The jungles were at their thickest here. He remembered the density from the week before when he first made his way through the area. Teril Agashono was the greatest elven warrior in his village and it was his duty to thin the numbers of the beasts that infringed upon his people.
He had alone set off, and he alone would return. His life had been spent training and growing in the shadow of his father, a renowned palace guard to the emperor of Taicozoa. Teril was skilled with the curved long sword and the spear, and he could press an arrow to a bullseye several yards beyond other elves.
Hunting afar was not unusual for the people of his village, there were large beasts that roamed the outer jungles that were stable food. Many of them feasted on the berries or fruits high in the trees, but still more dangerous beasts prowled upon the thick floors. Fire-cats, Man-Eating Apes, and worse yet, the slender wingless drakes. The drakes swam the oceans from the North Boiling Sea and laid their eggs in the marshlands of Taicozoa. His people often encountered them during the mating season when the drakes traveled inland for food.
Teril often made the journey to the shores. During the wet seasons, he would prowl through the forest into the marshlands in hopes of slaying as many of the beasts as he could. The season had not been unkind to him. He was thankful for the dry days on the way there and now enjoyed them so on his journey back home, his several kills he accounted to the calm of the oceans and wetlands, and he carried the proof of his greatest kills in a satchel upon his scabbard. Three black drake hearts bled through the thick wool sack.
On a range of years prior he had been caught in a torrential downpour, a flood sought to take him before he escaped higher into a fist of stone that burst through a clearing in the jungles. He watched as the world below him was overrun by the risen marshlands, he had been trapped for five days while waiting for the tides to pull back towards the seas.

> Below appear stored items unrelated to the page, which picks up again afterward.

-- ==== Sys2Proof/Machine/Sweep.lean ====
section
/-! DEFINITION. The integrity unit's cartridge sweep (R125, R126). -/

namespace Sys2Proof.Machine

/-- The sweep in flight changed. -/
def State.changeSweep (s : State) (f : Sweep → Sweep) : State := s.onIntegrity (fun u => { u with sweep := u.sweep.map f })

/-- The result detail of a sweep (R126). -/
def State.sweepDetail (s : State) (w : Sweep) : List Byte :=
  u32 w.listed ++ u32 w.verified ++ u32 w.suspect ++ u32 w.notRead ++ u32 w.left ++ flagByte w.wasUnreadable
    ++ flagByte (s.unreadable w.port w.cart)

/-- The sweep ends: its cartridge is released or its entry withdrawn, and its slip ends (R126). -/
def State.endSweep (s : State) (w : Sweep) : State :=
  let s := (s.letGo w.port .sweep).onIntegrity (fun u => { u with sweep := none })
  if w.faulted then s.finish w.ref .shelfFaulted (s.sweepDetail w)
  else (s.raise (.sweepComplete w.port w.cart)).finish w.ref .done (s.sweepDetail w)

/-- A segment lies on the sweep's cartridge. -/
def Sweep.covers (w : Sweep) (g : Segment) : Bool := g.loc.port == w.port && g.loc.cart == w.cart

/-- The next listed segment taken: counted, or its read placed (R126).  The list keeps ids only, so a segment on the cartridge that has taken
the freed id of a removed one is taken as the listed one, and not counted left: a DESIGN CHOICE (notes/assumptions/72.md). -/
def State.sweepTake (s : State) (w : Sweep) (seg : Nat) : State × Sweep :=
  match (s.segment seg).filter w.covers with
  | none => (s, { w with left := w.left + 1 })
  | some g =>
    if g.health == .lost then (s, { w with notRead := w.notRead + 1 })
    else (s.place (readOf g .patrol (.sweep seg)), { w with out := w.out ++ [s.nextReq] })

/-- Reads placed in slot order, at most eight in flight (R126). -/
def State.sweepPlace (s : State) (w : Sweep) : Nat → State × Sweep
  | 0 => (s, w)
  | n + 1 =>
    match w.todo with
    | [] => (s, w)
    | x :: rest =>
      if w.out.length < 8 then
        let (s, w) := s.sweepTake { w with todo := rest } x
        s.sweepPlace w n
      else (s, w)

/-- The mount of the sweep's cartridge failed: each listed segment still to be read is reported or offered (R125).  A sweep that was back
in the mount queue has read part of its list: R125 names each segment of the list, and that those already read are passed over is a
DESIGN CHOICE (notes/assumptions/56.md).  So is that a segment on the cartridge that has taken the freed id of a removed one is reported or
offered as the listed one (notes/assumptions/72.md). -/
def State.sweepUnreadable (s : State) (w : Sweep) : List Nat → State × Sweep
  | [] => (s, { w with todo := [] })
  | x :: rest =>
    match (s.segment x).filter w.covers with
    | none => s.sweepUnreadable { w with left := w.left + 1 } rest
    | some g =>
      match g.health with
      | .good => (s.reportSuspect x none).sweepUnreadable { w with suspect := w.suspect + 1 } rest
      | .suspect => (s.offerRepair x).sweepUnreadable w rest
      | .lost => s.sweepUnreadable w rest

/-- A sweep with nothing left to place and nothing in flight ends; otherwise it goes on. -/
def State.keepSweep (s : State) (w : Sweep) : State :=
  if w.todo.isEmpty && w.out.isEmpty then s.endSweep w else s.onIntegrity (fun u => { u with sweep := some w })

/-- A sweep that finds SHELF_FAULTED places no further read (R126). -/
def Sweep.stop (w : Sweep) : Sweep := { w with faulted := true, todo := [] }

/-- Every listed segment of the sweep has been taken and its last read has ended; a sweep with an empty list still waits for its
mount (R125, R126). -/
def Sweep.readOut (w : Sweep) : Bool := w.listed != 0 && w.todo.isEmpty && w.out.isEmpty

/-- The sweep goes on: with its last read ended it ends, wherever the sweep then stands; attached it places reads; with its ask
outstanding it waits; otherwise its ask has failed, by a mount failure or by the port's fault (R125, R126).  A port's fault that finds
no listed segment left to take, but reads that have not ended, leaves the end to those reads, which are settled as they end (R78). -/
def State.runSweep (s : State) (w : Sweep) : State :=
  if w.faulted || w.readOut then s.keepSweep w
  else if s.attachedTo w.port w.cart .sweep then
    let (s, w) := s.sweepPlace w (w.todo.length + 1)
    s.keepSweep w
  else if s.asked w.port w.cart .sweep then s.onIntegrity (fun u => { u with sweep := some w })
  else if (s.port w.port).state == .ready then
    let (s, w) := s.sweepUnreadable w w.todo
    s.keepSweep w
  else if w.todo.isEmpty && !w.out.isEmpty then s.keepSweep w
  else s.keepSweep w.stop

/-- The sweep in flight, if any, goes on. -/
def State.resumeSweep (s : State) : State :=
  match s.integrity.sweep with
  | none => s
  | some w => s.runSweep w

/-- A segment inserted into a list in ascending slot order. -/
def insertBySlot : List (Nat × Segment) → Nat × Segment → List (Nat × Segment)
  | [], e => [e]
  | x :: xs, e => if e.2.loc.slot < x.2.loc.slot then e :: x :: xs else x :: insertBySlot xs e

/-- The segments whose location lies on a cartridge, in ascending slot order (R125). -/
def State.segmentsOn (s : State) (p c : Nat) : List Nat :=
  ((List.filter (fun e => e.2.loc.port == p && e.2.loc.cart == c) s.cat.segments).foldl insertBySlot []).map (·.1)

/-- SWEEP CARTRIDGE taken (R125). -/
def State.sweepCartridge (s : State) (sl : Slip) : State :=
  let p := numAt sl.args 0 1
  let c := numAt sl.args 1 1
  let q := s.port p
  if !(p ≤ 5 && q.state != .absent && q.kind == .library && c < q.carts) then s.finish sl.ref .badSlip []
  else if q.state != .ready then s.finish sl.ref .shelfFaulted []
  else
    let ids := s.segmentsOn p c
    let w : Sweep := { ref := sl.ref, port := p, cart := c, todo := ids, out := [], listed := ids.length, verified := 0,
                       suspect := 0, notRead := 0, left := 0, wasUnreadable := s.unreadable p c, faulted := false }
    (s.ask .sweep .sweep p c).2.runSweep w

def execSweepCartridge (s : State) : Answered :=
  .next (match s.takeArchive .sweepCartridge with
    | some (sl, s) => s.sweepCartridge sl
    | none => s)

/-- A sweep read settled (R115, R126); a SUSPECT segment that the sweep meets is offered to the repair list, whether its read verifies
or fails (R117). -/
def State.sweepSettle (s : State) (w : Sweep) (seg : Nat) (e : Ended) : State × Sweep :=
  match e.verdict with
  | .error .shelfFaulted => (s, w.stop)
  | v =>
    match s.sameSegment seg e.req, v with
    | none, _ => (s, w)
    | some g, .ok _ =>
      (if g.health == .suspect then s.offerRepair seg else s, { w with verified := w.verified + 1 })
    | some g, .error _ =>
      if g.loc == e.req.loc then
        let s := if g.health == .suspect then s.offerRepair seg else s.reportSuspect seg (some e.req.loc)
        (s, { w with suspect := w.suspect + 1 })
      else (s, w)

def execSweepReadEnd (req : Nat) (s : State) : Answered :=
  .next (match s.endOf req with
    | none => s
    | some e =>
      match e.req.owner with
      | .sweep seg =>
        let s := s.dropEnd req
        match s.integrity.sweep with
        | none => s
        | some w =>
          if w.out.contains req then
            let (s, w) := s.sweepSettle { w with out := w.out.filter (fun r => r != req) } seg e
            s.runSweep w
          else s
      | _ => s)

end Sys2Proof.Machine
end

Trekking through the dry jungles with the sun beginning to fade, he was still seeking a place to safely lay his head for the night. He made camp at the base of an incline, prepared in case of a sudden storm. His crude tent had been pitched, and a fire lit for warmth. It felt as though he had slept for hours when he finally awoke.
A distant rumble and an explosion of thunder. His eyes adjusted to the shadows and his smoldering fire pit, its embers sent tumbling out of the safety of the stones from the ferocity of the winds. He felt the tent around him nearly uprooted from the ground. Standing and quickly readying himself to depart, he collected his longsword, his traveling pack, and the satchel containing the hearts of the fallen drakes, and he moved.
His elven feet beat against the shaking ground as he ascended a pathway. Like a sharp pain, a thought stabbed him: "What thunder would make the ground shake?" But no matter; he needed to get to safety. The wet seasons on this northeast coast were deadly and he knew within an hour of rain that the ground below him could be ripped away by currents towards the ocean, even though the sea lay miles from him.
"But where was the rain?" It did not matter, he knew it would soon pour over him, the trees shook violently in the ripping winds.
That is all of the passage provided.